Caroline Bernard, 62 ans, Rennaise de cœur, découvre la mosaïque un peu par hasard. « J’ai eu un véritable coup de foudre en visitant une exposition sur la mosaïque contemporaine à Paris », se souvient-elle. Alors pharmacienne, elle décide à 40 ans de quitter sa profession pour se consacrer pleinement à cet art. D’abord autodidacte, elle se forme ensuite à Orléans et à Rome, explorant les techniques romaines, byzantine, moderne et contemporaine. Peu à peu, elle développe sa propre signature artistique.
« J’adore la relation à la matière », confie-t-elle. Ses œuvres mêlent pâte de verre, or, morceaux de vitraux de la cathédrale de Chartres, pare-brise de voiture ou encore cristaux de roche.
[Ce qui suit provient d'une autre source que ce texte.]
-- ==== Sys2Proof/Laws/State.lean ====
section
/-! SUPPORT. State.lean: what each update of the state's tables changes, field by field. -/

namespace Sys2Proof.Machine

/-! putTenant -/
@[simp] theorem State.putTenant_dev (s : State) (k : Nat) (v : Tenant) : (s.putTenant k v).dev = s.dev := rfl
@[simp] theorem State.putTenant_ready (s : State) (k : Nat) (v : Tenant) : (s.putTenant k v).ready = s.ready := rfl
@[simp] theorem State.putTenant_log (s : State) (k : Nat) (v : Tenant) : (s.putTenant k v).log = s.log := rfl
@[simp] theorem State.putTenant_stats (s : State) (k : Nat) (v : Tenant) : (s.putTenant k v).stats = s.stats := rfl
@[simp] theorem State.putTenant_ctl (s : State) (k : Nat) (v : Tenant) : (s.putTenant k v).ctl = s.ctl := rfl
@[simp] theorem State.putTenant_ten (s : State) (k : Nat) (v : Tenant) :
    (s.putTenant k v).ten = { s.ten with tenants := s.ten.tenants.put k v } := rfl
@[simp] theorem State.putTenant_pair (s : State) (k : Nat) (v : Tenant) : (s.putTenant k v).pair = s.pair := rfl
@[simp] theorem State.putTenant_fw (s : State) (k : Nat) (v : Tenant) : (s.putTenant k v).fw = s.fw := rfl
@[simp] theorem State.putTenant_pool (s : State) (k : Nat) (v : Tenant) : (s.putTenant k v).pool = s.pool := rfl
@[simp] theorem State.putTenant_com (s : State) (k : Nat) (v : Tenant) : (s.putTenant k v).com = s.com := rfl
@[simp] theorem State.putTenant_stk (s : State) (k : Nat) (v : Tenant) : (s.putTenant k v).stk = s.stk := rfl
@[simp] theorem State.putTenant_str (s : State) (k : Nat) (v : Tenant) : (s.putTenant k v).str = s.str := rfl
@[simp] theorem State.putTenant_stn (s : State) (k : Nat) (v : Tenant) : (s.putTenant k v).stn = s.stn := rfl
@[simp] theorem State.putTenant_seq (s : State) (k : Nat) (v : Tenant) : (s.putTenant k v).seq = s.seq := rfl
@[simp] theorem State.putTenant_sch (s : State) (k : Nat) (v : Tenant) : (s.putTenant k v).sch = s.sch := rfl
@[simp] theorem State.putTenant_fab (s : State) (k : Nat) (v : Tenant) : (s.putTenant k v).fab = s.fab := rfl
@[simp] theorem State.putTenant_ports (s : State) (k : Nat) (v : Tenant) : (s.putTenant k v).ports = s.ports := rfl
@[simp] theorem State.putTenant_pwr (s : State) (k : Nat) (v : Tenant) : (s.putTenant k v).pwr = s.pwr := rfl
@[simp] theorem State.putTenant_todo (s : State) (k : Nat) (v : Tenant) : (s.putTenant k v).todo = s.todo := rfl
@[simp] theorem State.putTenant_pending (s : State) (k : Nat) (v : Tenant) : (s.putTenant k v).pending = s.pending := rfl
@[simp] theorem State.putTenant_out (s : State) (k : Nat) (v : Tenant) : (s.putTenant k v).out = s.out := rfl
@[simp] theorem State.putTenant_draws (s : State) (k : Nat) (v : Tenant) : (s.putTenant k v).draws = s.draws := rfl

/-! delTenant -/
@[simp] theorem State.delTenant_dev (s : State) (k : Nat) : (s.delTenant k).dev = s.dev := rfl
@[simp] theorem State.delTenant_ready (s : State) (k : Nat) : (s.delTenant k).ready = s.ready := rfl
@[simp] theorem State.delTenant_log (s : State) (k : Nat) : (s.delTenant k).log = s.log := rfl
@[simp] theorem State.delTenant_stats (s : State) (k : Nat) : (s.delTenant k).stats = s.stats := rfl
@[simp] theorem State.delTenant_ctl (s : State) (k : Nat) : (s.delTenant k).ctl = s.ctl := rfl
@[simp] theorem State.delTenant_ten (s : State) (k : Nat) :
    (s.delTenant k).ten = { s.ten with tenants := s.ten.tenants.del k } := rfl
@[simp] theorem State.delTenant_pair (s : State) (k : Nat) : (s.delTenant k).pair = s.pair := rfl
@[simp] theorem State.delTenant_fw (s : State) (k : Nat) : (s.delTenant k).fw = s.fw := rfl
@[simp] theorem State.delTenant_pool (s : State) (k : Nat) : (s.delTenant k).pool = s.pool := rfl
@[simp] theorem State.delTenant_com (s : State) (k : Nat) : (s.delTenant k).com = s.com := rfl
@[simp] theorem State.delTenant_stk (s : State) (k : Nat) : (s.delTenant k).stk = s.stk := rfl
@[simp] theorem State.delTenant_str (s : State) (k : Nat) : (s.delTenant k).str = s.str := rfl
@[simp] theorem State.delTenant_stn (s : State) (k : Nat) : (s.delTenant k).stn = s.stn := rfl
@[simp] theorem State.delTenant_seq (s : State) (k : Nat) : (s.delTenant k).seq = s.seq := rfl
@[simp] theorem State.delTenant_sch (s : State) (k : Nat) : (s.delTenant k).sch = s.sch := rfl
@[simp] theorem State.delTenant_fab (s : State) (k : Nat) : (s.delTenant k).fab = s.fab := rfl
@[simp] theorem State.delTenant_ports (s : State) (k : Nat) : (s.delTenant k).ports = s.ports := rfl
@[simp] theorem State.delTenant_pwr (s : State) (k : Nat) : (s.delTenant k).pwr = s.pwr := rfl
@[simp] theorem State.delTenant_todo (s : State) (k : Nat) : (s.delTenant k).todo = s.todo := rfl
@[simp] theorem State.delTenant_pending (s : State) (k : Nat) : (s.delTenant k).pending = s.pending := rfl
@[simp] theorem State.delTenant_out (s : State) (k : Nat) : (s.delTenant k).out = s.out := rfl
@[simp] theorem State.delTenant_draws (s : State) (k : Nat) : (s.delTenant k).draws = s.draws := rfl

/-! putLink -/
@[simp] theorem State.putLink_dev (s : State) (k : Nat) (v : Link) : (s.putLink k v).dev = s.dev := rfl
@[simp] theorem State.putLink_ready (s : State) (k : Nat) (v : Link) : (s.putLink k v).ready = s.ready := rfl
@[simp] theorem State.putLink_log (s : State) (k : Nat) (v : Link) : (s.putLink k v).log = s.log := rfl
@[simp] theorem State.putLink_stats (s : State) (k : Nat) (v : Link) : (s.putLink k v).stats = s.stats := rfl
@[simp] theorem State.putLink_ctl (s : State) (k : Nat) (v : Link) : (s.putLink k v).ctl = s.ctl := rfl
@[simp] theorem State.putLink_ten (s : State) (k : Nat) (v : Link) :
    (s.putLink k v).ten = { s.ten with links := s.ten.links.put k v } := rfl
@[simp] theorem State.putLink_pair (s : State) (k : Nat) (v : Link) : (s.putLink k v).pair = s.pair := rfl
@[simp] theorem State.putLink_fw (s : State) (k : Nat) (v : Link) : (s.putLink k v).fw = s.fw := rfl
@[simp] theorem State.putLink_pool (s : State) (k : Nat) (v : Link) : (s.putLink k v).pool = s.pool := rfl
@[simp] theorem State.putLink_com (s : State) (k : Nat) (v : Link) : (s.putLink k v).com = s.com := rfl
@[simp] theorem State.putLink_stk (s : State) (k : Nat) (v : Link) : (s.putLink k v).stk = s.stk := rfl
@[simp] theorem State.putLink_str (s : State) (k : Nat) (v : Link) : (s.putLink k v).str = s.str := rfl
@[simp] theorem State.putLink_stn (s : State) (k : Nat) (v : Link) : (s.putLink k v).stn = s.stn := rfl
@[simp] theorem State.putLink_seq (s : State) (k : Nat) (v : Link) : (s.putLink k v).seq = s.seq := rfl
@[simp] theorem State.putLink_sch (s : State) (k : Nat) (v : Link) : (s.putLink k v).sch = s.sch := rfl
@[simp] theorem State.putLink_fab (s : State) (k : Nat) (v : Link) : (s.putLink k v).fab = s.fab := rfl
@[simp] theorem State.putLink_ports (s : State) (k : Nat) (v : Link) : (s.putLink k v).ports = s.ports := rfl
@[simp] theorem State.putLink_pwr (s : State) (k : Nat) (v : Link) : (s.putLink k v).pwr = s.pwr := rfl
@[simp] theorem State.putLink_todo (s : State) (k : Nat) (v : Link) : (s.putLink k v).todo = s.todo := rfl
@[simp] theorem State.putLink_pending (s : State) (k : Nat) (v : Link) : (s.putLink k v).pending = s.pending := rfl
@[simp] theorem State.putLink_out (s : State) (k : Nat) (v : Link) : (s.putLink k v).out = s.out := rfl
@[simp] theorem State.putLink_draws (s : State) (k : Nat) (v : Link) : (s.putLink k v).draws = s.draws := rfl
Une diversité de matériaux qui donne à ses créations une richesse visuelle et symbolique unique.
Les œuvres d’Odorico font partie de notre quotidien, elles sont partout en ville.
Dans son atelier haut en couleur, « Les carreaux de Caro » à Rennes, elle crée ses propres tableaux, bijoux en mosaïque, mais aussi des reproductions fidèles des œuvres Odorico. « En ce moment, je reproduis un fragment de la fresque de la piscine Saint-Georges pour un client. Je réalise aussi des mosaïques personnalisées pour les cimetières, afin de rendre hommage aux défunts. »
Restaurer le patrimoine Odorico
Son aventure avec ce patrimoine si rennais commence presque par hasard. « J’ai rencontré l’ancienne propriétaire de la maison Odorico. Elle m’a demandé de reboucher quelques trous dans la salle de bain. C’était un moment extraordinaire pour moi », se souvient-elle avec émotion. En 2022, elle est rappelée pour poursuivre la restauration, à la suite de l’installation d’une crêperie, Bretone, dans ce lieu chargé d’histoire.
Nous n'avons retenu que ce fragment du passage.